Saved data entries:

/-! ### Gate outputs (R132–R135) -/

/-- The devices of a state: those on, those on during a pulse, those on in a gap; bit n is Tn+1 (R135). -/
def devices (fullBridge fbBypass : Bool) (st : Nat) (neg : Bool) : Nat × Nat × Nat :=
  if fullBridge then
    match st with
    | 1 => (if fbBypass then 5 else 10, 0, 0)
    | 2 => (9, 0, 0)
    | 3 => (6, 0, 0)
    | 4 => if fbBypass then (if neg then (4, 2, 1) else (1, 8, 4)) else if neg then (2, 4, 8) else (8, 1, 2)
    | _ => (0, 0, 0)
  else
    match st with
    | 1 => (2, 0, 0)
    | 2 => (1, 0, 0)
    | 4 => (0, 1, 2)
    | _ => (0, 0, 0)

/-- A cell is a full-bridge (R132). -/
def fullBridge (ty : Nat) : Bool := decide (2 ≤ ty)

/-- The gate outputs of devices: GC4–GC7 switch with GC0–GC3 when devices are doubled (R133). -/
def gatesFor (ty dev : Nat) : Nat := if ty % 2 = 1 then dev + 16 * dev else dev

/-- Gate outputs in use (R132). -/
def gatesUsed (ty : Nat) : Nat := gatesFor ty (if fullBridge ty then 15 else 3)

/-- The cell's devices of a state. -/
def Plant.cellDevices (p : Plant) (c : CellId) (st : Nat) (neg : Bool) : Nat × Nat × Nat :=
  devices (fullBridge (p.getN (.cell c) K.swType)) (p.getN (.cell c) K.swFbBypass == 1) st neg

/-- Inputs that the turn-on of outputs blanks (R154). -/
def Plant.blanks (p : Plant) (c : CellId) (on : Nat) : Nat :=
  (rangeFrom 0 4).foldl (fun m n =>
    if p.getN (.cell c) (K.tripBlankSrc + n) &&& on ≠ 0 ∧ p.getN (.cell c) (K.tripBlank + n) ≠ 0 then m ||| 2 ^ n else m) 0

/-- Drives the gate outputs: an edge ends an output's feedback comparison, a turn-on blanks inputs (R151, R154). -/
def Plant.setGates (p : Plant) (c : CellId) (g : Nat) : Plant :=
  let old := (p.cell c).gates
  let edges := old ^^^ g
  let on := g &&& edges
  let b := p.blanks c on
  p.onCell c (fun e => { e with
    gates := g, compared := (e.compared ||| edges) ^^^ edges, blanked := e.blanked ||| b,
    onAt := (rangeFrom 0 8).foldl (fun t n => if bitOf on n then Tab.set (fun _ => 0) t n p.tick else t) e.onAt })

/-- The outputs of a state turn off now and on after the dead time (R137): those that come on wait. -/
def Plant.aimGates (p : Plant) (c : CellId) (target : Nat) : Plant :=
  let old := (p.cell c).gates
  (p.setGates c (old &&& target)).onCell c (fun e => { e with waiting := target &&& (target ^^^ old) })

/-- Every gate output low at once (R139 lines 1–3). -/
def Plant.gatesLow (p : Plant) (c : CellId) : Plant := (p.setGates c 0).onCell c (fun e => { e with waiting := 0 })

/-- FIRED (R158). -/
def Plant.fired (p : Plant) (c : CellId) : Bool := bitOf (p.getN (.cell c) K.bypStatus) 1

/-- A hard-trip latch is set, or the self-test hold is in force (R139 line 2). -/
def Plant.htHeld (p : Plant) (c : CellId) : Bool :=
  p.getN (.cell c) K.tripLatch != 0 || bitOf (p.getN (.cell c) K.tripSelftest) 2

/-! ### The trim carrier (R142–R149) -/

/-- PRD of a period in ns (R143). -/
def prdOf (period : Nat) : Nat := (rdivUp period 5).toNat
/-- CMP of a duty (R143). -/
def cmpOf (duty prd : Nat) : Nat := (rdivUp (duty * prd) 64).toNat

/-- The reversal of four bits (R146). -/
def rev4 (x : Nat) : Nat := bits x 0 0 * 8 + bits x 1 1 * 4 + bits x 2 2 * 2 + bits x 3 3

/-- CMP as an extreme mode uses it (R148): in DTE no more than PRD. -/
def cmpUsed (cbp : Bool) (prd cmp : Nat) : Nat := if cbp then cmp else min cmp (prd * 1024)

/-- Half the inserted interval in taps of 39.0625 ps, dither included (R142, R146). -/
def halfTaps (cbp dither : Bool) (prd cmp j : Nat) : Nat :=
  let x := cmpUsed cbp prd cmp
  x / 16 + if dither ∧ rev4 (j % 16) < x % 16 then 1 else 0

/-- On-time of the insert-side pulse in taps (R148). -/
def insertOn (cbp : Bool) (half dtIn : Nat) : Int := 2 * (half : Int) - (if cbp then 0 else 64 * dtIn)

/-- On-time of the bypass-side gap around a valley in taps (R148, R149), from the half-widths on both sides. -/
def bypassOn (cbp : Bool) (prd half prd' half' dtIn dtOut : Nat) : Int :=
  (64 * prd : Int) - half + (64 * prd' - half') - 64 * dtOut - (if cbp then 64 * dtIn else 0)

▶ [Work to complete] Reproduce the line containing "def Plant.htHeld (p" and every line after it. Stop at the last line of the records, and add nothing.

▶ [Output below]
def Plant.htHeld (p : Plant) (c : CellId) : Bool :=
  p.getN (.cell c) K.tripLatch != 0 || bitOf (p.getN (.cell c) K.tripSelftest) 2

/-! ### The trim carrier (R142–R149) -/

/-- PRD of a period in ns (R143). -/
def prdOf (period : Nat) : Nat := (rdivUp period 5).toNat
/-- CMP of a duty (R143). -/
def cmpOf (duty prd : Nat) : Nat := (rdivUp (duty * prd) 64).toNat

/-- The reversal of four bits (R146). -/
def rev4 (x : Nat) : Nat := bits x 0 0 * 8 + bits x 1 1 * 4 + bits x 2 2 * 2 + bits x 3 3

/-- CMP as an extreme mode uses it (R148): in DTE no more than PRD. -/
def cmpUsed (cbp : Bool) (prd cmp : Nat) : Nat := if cbp then cmp else min cmp (prd * 1024)

/-- Half the inserted interval in taps of 39.0625 ps, dither included (R142, R146). -/
def halfTaps (cbp dither : Bool) (prd cmp j : Nat) : Nat :=
  let x := cmpUsed cbp prd cmp
  x / 16 + if dither ∧ rev4 (j % 16) < x % 16 then 1 else 0

/-- On-time of the insert-side pulse in taps (R148). -/
def insertOn (cbp : Bool) (half dtIn : Nat) : Int := 2 * (half : Int) - (if cbp then 0 else 64 * dtIn)

/-- On-time of the bypass-side gap around a valley in taps (R148, R149), from the half-widths on both sides. -/
def bypassOn (cbp : Bool) (prd half prd' half' dtIn dtOut : Nat) : Int :=
  (64 * prd : Int) - half + (64 * prd' - half') - 64 * dtOut - (if cbp then 64 * dtIn else 0)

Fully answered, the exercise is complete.